====== Data shown
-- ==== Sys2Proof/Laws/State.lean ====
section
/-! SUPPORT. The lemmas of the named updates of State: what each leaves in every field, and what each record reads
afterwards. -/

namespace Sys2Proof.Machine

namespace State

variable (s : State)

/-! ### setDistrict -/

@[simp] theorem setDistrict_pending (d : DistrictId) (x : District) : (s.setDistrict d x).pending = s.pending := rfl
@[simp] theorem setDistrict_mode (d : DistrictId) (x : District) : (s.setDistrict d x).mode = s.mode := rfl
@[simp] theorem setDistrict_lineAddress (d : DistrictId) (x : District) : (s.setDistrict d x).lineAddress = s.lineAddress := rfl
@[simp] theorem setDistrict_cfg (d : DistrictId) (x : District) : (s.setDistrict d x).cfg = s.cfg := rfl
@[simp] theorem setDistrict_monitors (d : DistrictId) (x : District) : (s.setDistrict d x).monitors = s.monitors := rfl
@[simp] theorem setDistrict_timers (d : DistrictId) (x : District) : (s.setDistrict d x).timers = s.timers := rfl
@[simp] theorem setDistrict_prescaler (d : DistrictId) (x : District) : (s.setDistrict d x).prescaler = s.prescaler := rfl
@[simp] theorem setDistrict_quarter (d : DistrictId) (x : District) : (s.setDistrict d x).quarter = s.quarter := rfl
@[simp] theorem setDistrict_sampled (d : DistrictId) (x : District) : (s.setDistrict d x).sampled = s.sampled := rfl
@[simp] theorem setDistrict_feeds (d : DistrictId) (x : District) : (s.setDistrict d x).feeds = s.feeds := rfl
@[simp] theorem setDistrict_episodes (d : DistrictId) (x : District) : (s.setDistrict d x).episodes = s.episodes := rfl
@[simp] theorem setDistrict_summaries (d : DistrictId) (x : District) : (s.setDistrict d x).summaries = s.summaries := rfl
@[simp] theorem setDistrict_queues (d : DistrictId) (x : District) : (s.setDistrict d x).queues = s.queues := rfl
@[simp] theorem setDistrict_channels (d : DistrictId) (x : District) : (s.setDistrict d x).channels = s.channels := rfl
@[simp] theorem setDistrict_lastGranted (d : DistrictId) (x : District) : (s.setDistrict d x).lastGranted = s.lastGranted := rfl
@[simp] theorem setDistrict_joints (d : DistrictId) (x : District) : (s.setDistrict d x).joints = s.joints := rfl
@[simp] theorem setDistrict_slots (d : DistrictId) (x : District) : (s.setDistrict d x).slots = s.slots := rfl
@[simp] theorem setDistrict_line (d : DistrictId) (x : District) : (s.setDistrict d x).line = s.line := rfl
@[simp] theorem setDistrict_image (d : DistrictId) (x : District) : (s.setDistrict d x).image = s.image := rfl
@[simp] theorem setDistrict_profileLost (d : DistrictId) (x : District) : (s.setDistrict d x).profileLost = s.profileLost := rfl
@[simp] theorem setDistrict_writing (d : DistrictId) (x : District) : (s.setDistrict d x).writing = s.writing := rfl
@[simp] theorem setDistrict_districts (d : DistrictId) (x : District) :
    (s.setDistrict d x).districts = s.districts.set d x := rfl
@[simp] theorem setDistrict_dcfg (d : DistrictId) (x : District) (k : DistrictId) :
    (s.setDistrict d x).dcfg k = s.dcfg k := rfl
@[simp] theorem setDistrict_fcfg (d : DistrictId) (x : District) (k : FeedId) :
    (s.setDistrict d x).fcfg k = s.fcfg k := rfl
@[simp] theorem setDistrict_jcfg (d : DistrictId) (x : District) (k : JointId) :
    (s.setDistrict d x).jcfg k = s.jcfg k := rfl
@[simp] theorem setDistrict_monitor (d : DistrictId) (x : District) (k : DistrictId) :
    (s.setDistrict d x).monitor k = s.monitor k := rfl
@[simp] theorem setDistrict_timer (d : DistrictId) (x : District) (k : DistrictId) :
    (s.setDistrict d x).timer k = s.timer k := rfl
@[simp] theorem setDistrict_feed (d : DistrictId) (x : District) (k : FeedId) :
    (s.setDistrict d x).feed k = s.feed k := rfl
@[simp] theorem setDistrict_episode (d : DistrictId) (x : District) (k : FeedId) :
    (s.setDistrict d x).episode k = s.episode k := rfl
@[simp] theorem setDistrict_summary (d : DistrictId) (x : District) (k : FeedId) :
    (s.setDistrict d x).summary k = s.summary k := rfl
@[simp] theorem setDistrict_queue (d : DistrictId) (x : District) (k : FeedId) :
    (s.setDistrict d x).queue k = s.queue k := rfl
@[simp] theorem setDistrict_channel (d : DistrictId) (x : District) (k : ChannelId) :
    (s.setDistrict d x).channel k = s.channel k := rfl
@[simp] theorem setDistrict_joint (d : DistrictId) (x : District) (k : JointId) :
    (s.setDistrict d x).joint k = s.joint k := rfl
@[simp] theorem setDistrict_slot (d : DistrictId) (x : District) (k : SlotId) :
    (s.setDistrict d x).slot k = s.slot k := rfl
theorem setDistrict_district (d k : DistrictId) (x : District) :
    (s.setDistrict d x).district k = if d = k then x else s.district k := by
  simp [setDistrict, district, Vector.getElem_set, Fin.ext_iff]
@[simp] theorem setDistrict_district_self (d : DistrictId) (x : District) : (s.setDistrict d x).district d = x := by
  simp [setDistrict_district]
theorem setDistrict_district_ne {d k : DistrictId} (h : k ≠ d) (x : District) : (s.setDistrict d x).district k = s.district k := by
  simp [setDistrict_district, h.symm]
============
* **Action item**:
Only the lines above from the one with "theorem setDistrict_feed (d" through the one with "theorem setDistrict_channel (d" should be duplicated, character for character.

* **Exercise response**:
@[simp] theorem setDistrict_feed (d : DistrictId) (x : District) (k : FeedId) :
    (s.setDistrict d x).feed k = s.feed k := rfl
@[simp] theorem setDistrict_episode (d : DistrictId) (x : District) (k : FeedId) :
    (s.setDistrict d x).episode k = s.episode k := rfl
@[simp] theorem setDistrict_summary (d : DistrictId) (x : District) (k : FeedId) :
    (s.setDistrict d x).summary k = s.summary k := rfl
@[simp] theorem setDistrict_queue (d : DistrictId) (x : District) (k : FeedId) :
    (s.setDistrict d x).queue k = s.queue k := rfl
@[simp] theorem setDistrict_channel (d : DistrictId) (x : District) (k : ChannelId) :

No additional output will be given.